#309 by joeshikspack
Fri Dec 05, 2014 6:02 pm
Matt Taibbi totally nails it. You really should click the link and read it all:

Nobody's willing to say it yet. But after Ferguson, and especially after the Eric Garner case that exploded in New York yesterday after yet another non-indictment following a minority death-in-custody, the police suddenly have a legitimacy problem in this country.

Law-enforcement resources are now distributed so unevenly, and justice is being administered with such brazen inconsistency, that people everywhere are going to start questioning the basic political authority of law enforcement. And they're mostly going to be right to do it, and when they do, it's going to create problems that will make the post-Ferguson unrest seem minor.

The Garner case was a perfect symbol of everything that's wrong with the proactive police tactics that are now baseline policy in most inner cities. ... But the psychic impact of these policies on the massive pool of everyone else in the target neighborhoods is a rising sense of being seriously pissed off. They're tired of being manhandled and searched once a week or more for riding bikes the wrong way down the sidewalk (about 25,000 summonses a year here in New York), smoking in the wrong spot, selling loosies, or just "obstructing pedestrian traffic," a.k.a. walking while black.

This is exactly what you hear Eric Garner complaining about in the last moments of his life. "Every time you see me, you want to mess with me," he says. "It stops today!" ...[I]f Eric Garner had been selling naked credit default swaps instead of cigarettes – if in other words he'd set up a bookmaking operation in which passersby could bet on whether people made their home mortgage payments or companies paid off their bonds – the police by virtue of a federal law called the Commodity Futures Modernization Act would have been barred from even approaching him. ...

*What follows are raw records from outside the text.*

/-- AMOADD (R295). -/
def execAmoadd (d a b : BitVec 5) (sc : BitVec 4) (o : BitVec 2) (w : BitVec 1) (s : State) : Result :=
  s.amoInt d a b sc o w (fun n old x _ => some ((old + x) % 2 ^ n))

/-- AMOMIN (R295). -/
def execAmomin (d a b : BitVec 5) (sc : BitVec 4) (o : BitVec 2) (w : BitVec 1) (s : State) : Result :=
  s.amoInt d a b sc o w (fun n old x _ => some (pickSigned n false old x))

/-- AMOMAX (R295). -/
def execAmomax (d a b : BitVec 5) (sc : BitVec 4) (o : BitVec 2) (w : BitVec 1) (s : State) : Result :=
  s.amoInt d a b sc o w (fun n old x _ => some (pickSigned n true old x))

/-- AMOMINU (R295). -/
def execAmominu (d a b : BitVec 5) (sc : BitVec 4) (o : BitVec 2) (w : BitVec 1) (s : State) : Result :=
  s.amoInt d a b sc o w (fun _ old x _ => some (min old x))

/-- AMOMAXU (R295). -/
def execAmomaxu (d a b : BitVec 5) (sc : BitVec 4) (o : BitVec 2) (w : BitVec 1) (s : State) : Result :=
  s.amoInt d a b sc o w (fun _ old x _ => some (max old x))

/-- AMOAND (R295). -/
def execAmoand (d a b : BitVec 5) (sc : BitVec 4) (o : BitVec 2) (w : BitVec 1) (s : State) : Result :=
  s.amoInt d a b sc o w (fun _ old x _ => some (old &&& x))

/-- AMOOR (R295). -/
def execAmoor (d a b : BitVec 5) (sc : BitVec 4) (o : BitVec 2) (w : BitVec 1) (s : State) : Result :=
  s.amoInt d a b sc o w (fun _ old x _ => some (old ||| x))

/-- AMOXOR (R295). -/
def execAmoxor (d a b : BitVec 5) (sc : BitVec 4) (o : BitVec 2) (w : BitVec 1) (s : State) : Result :=
  s.amoInt d a b sc o w (fun _ old x _ => some (old ^^^ x))

/-- AMOSWP (R295). -/
def execAmoswp (d a b : BitVec 5) (sc : BitVec 4) (o : BitVec 2) (w : BitVec 1) (s : State) : Result :=
  s.amoInt d a b sc o w (fun _ _ x _ => some x)

/-- AMOCAS (R295, R296): it stores iff the old value equals the comparand. -/
def execAmocas (d a b : BitVec 5) (sc : BitVec 4) (o : BitVec 2) (w : BitVec 1) (s : State) : Result :=
  s.amoInt d a b sc o w (fun _ old x c => if old = c then some x else none)

/-- A floating-point accumulation at memory is refused in deterministic mode (R180, reason 2). -/
def State.refuseInDet (s : State) : State := if s.th.det then s.raiseHere 0x0E 2 else s

/-- AMOFADD (R297). -/
def execAmofadd (d a b : BitVec 5) (sc : BitVec 4) (o : BitVec 2) (s : State) : Result :=
  let s := s.refuseInDet
  if !s.goes then .next s
  else
    let x := (s.reg b).toNat % 2 ^ 32
    match s.amo d a b sc o 4 (fun old x _ => some (fpAdd fmtF32 0 old x).1) with
    | (some old, s) => .next ((s.setReg d (BitVec.ofNat 64 old)).orFlags (fpAdd fmtF32 0 old x).2)
    | (none, s) => .next s

/-- An acquiring or plain load as LDA makes it, at memory, a device register or a window (R269, R296). -/
def State.atomicLoad (s : State) (sc : Nat) (va : Word) (n : Nat) : Option Nat × State :=
  match s.atomicAt sc va n 0 s.cv.vstart0 with
  | (some (.mem t), s) => let (v, s) := s.atomicStep t n (fun _ => none); (some v, s)
  | (some (.device off), s) => (some (s.deviceRead off n).toNat, s)
  | (some (.window port off), s) => s.windowRead port off n s.cv.vstart0
  | (none, s) => (none, s)

/-- LDA (R295, R296). -/
def execLda (d a : BitVec 5) (sc : BitVec 4) (o w : BitVec 1) (s : State) : Result :=
  let n := amoBytes w
  let s := s.checkScope sc.toNat
  .next (if !s.goes then s
    else match s.atomicLoad sc.toNat (s.reg a) n with
      | (some v, s) => (if o = 1 then s.acquire sc.toNat else s).setReg d (sextBits (8 * n) (BitVec.ofNat 64 v))
      | (none, s) => s)

/-- STL (R295, R296). -/
def execStl (a b : BitVec 5) (sc : BitVec 4) (o w : BitVec 1) (s : State) : Result :=
  let n := amoBytes w
  let v := (s.reg b).toNat % 2 ^ (8 * n)
  let s := s.checkScope sc.toNat
  .next (if !s.goes then s
    else match s.atomicAt sc.toNat (s.reg a) n 1 s.cv.vstart0 with
      | (none, s) => s
      | (some p, s) =>
        let s := s.releaseFor (if o = 1 then some sc.toNat else none) (s.reg a) 1 s.cv.vstart0
        if !s.goes then s
        else match p with
          | .mem t => (s.atomicStep t n (fun _ => some v)).2
          | .device off => s.deviceWrite off n (BitVec.ofNat 64 v)
          | .window port off => s.sendStore s.th.uid port off n v)

/-! ## VAMO (R298 to R300) -/

/-- The issue checks of a VAMO word (R63, R298): `fetch` says that v is a destination as well. -/
def State.checkVamo (s : State) (v b : BitVec 5) (sews : List Nat) (fetch : Bool) : State × List Grp :=
  let gv := s.grp v .source
  let gb := s.grp b .source
  let gs := [gv] ++ (if fetch then [s.grp v .dest] else []) ++ [gb]
  (s.checkWord gs [] (!(sews.contains s.sew) || gv.overlaps gb), gs)

/-- EA(e) of a VAMO (R298). -/
def State.vamoAddr (s : State) (a b : BitVec 5) (e : Nat) : Word := s.reg a + BitVec.ofNat 64 (s.elem b.toNat e s.sew)

/-- One element's indivisible step; the effect belongs to the element. -/
def State.vamoStep (s : State) (sc : Nat) (va : Word) (n e : Nat) (new : Nat → Nat) : Option Nat × State :=
  match s.atomicAt sc va n 2 e with
  | (some (.mem t), s) =>
    let s := s.releaseFor none va 2 e
    if s.stopsAt e then (none, s)
    else
      let (old, s) := s.atomicStep t n (fun old => some (new old))
      (some old, s.keep e (.amo t (BitVec.ofNat 64 (new old)) n))
  | (_, s) => (none, s)

/-- A fetch-and-operate VAMO (R299): `op` gives the new value and its flags. DESIGN CHOICE (log 67): the deterministic mode's check (R180)
comes after the allocation's and before that of the scope. -/
def State.vamoFetch (s : State) (v a b : BitVec 5) (k : BitVec 3) (sc : BitVec 4) (sews : List Nat) (float : Bool)
    (op : Nat → Nat → Nat → Nat × BitVec 6) : State :=
  let (s, gs) := s.checkVamo v b sews true
  let s := if s.goes && float then s.refuseInDet else s
  let s := if s.goes then s.checkScope sc.toNat else s
  if !s.goes then s
  else s.elementwise (.vec v.toNat s.sew s.lmul) gs none k 0 (fun s e =>
    let x := s.elem v.toNat e s.sew
    match s.vamoStep sc.toNat (s.vamoAddr a b e) (s.sew / 8) e (fun old => (op s.sew old x).1) with
    | (some old, s) => (some (old, (op s.sew old x).2), s)
    | (none, s) => (none, s))

/-- VAMOADD (R299). -/
def execVamoadd (v a b : BitVec 5) (k : BitVec 3) (sc : BitVec 4) (s : State) : Result :=
  .next (s.vamoFetch v a b k sc [32, 64] false (fun n old x => ((old + x) % 2 ^ n, 0)))

/-- VAMOMIN (R299). -/
def execVamomin (v a b : BitVec 5) (k : BitVec 3) (sc : BitVec 4) (s : State) : Result :=
  .next (s.vamoFetch v a b k sc [32, 64] false (fun n old x => (pickSigned n false old x, 0)))

/-- VAMOMAX (R299). -/
def execVamomax (v a b : BitVec 5) (k : BitVec 3) (sc : BitVec 4) (s : State) : Result :=
  .next (s.vamoFetch v a b k sc [32, 64] false (fun n old x => (pickSigned n true old x, 0)))

/-- VAMOFADD (R299). -/
def execVamofadd (v a b : BitVec 5) (k : BitVec 3) (sc : BitVec 4) (s : State) : Result :=
  .next (s.vamoFetch v a b k sc [32] true (fun _ old x => fpAdd fmtF32 0 old x))

/-- An element of VSCADD or VACC as an FP32 code (R300). -/
def State.addend (s : State) (v : BitVec 5) (e : Nat) : Nat :=
  let x := s.elem v.toNat e s.sew
  if s.sew = 16 then x * 65536 else x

[Y]ou can't send hundreds of thousands of people to court every year on broken-taillight-type misdemeanors and expect people to sit still while yet another coroner-declared homicide goes unindicted. It just won't hold. If the law isn't the same everywhere, it's not legitimate. And in these neighborhoods, what we have doesn't come close to looking like one single set of laws anymore.

When that perception sinks in, it's not just going to be one Eric Garner deciding that listening to police orders "ends today." It's going to be everyone. And man, what a mess that's going to be.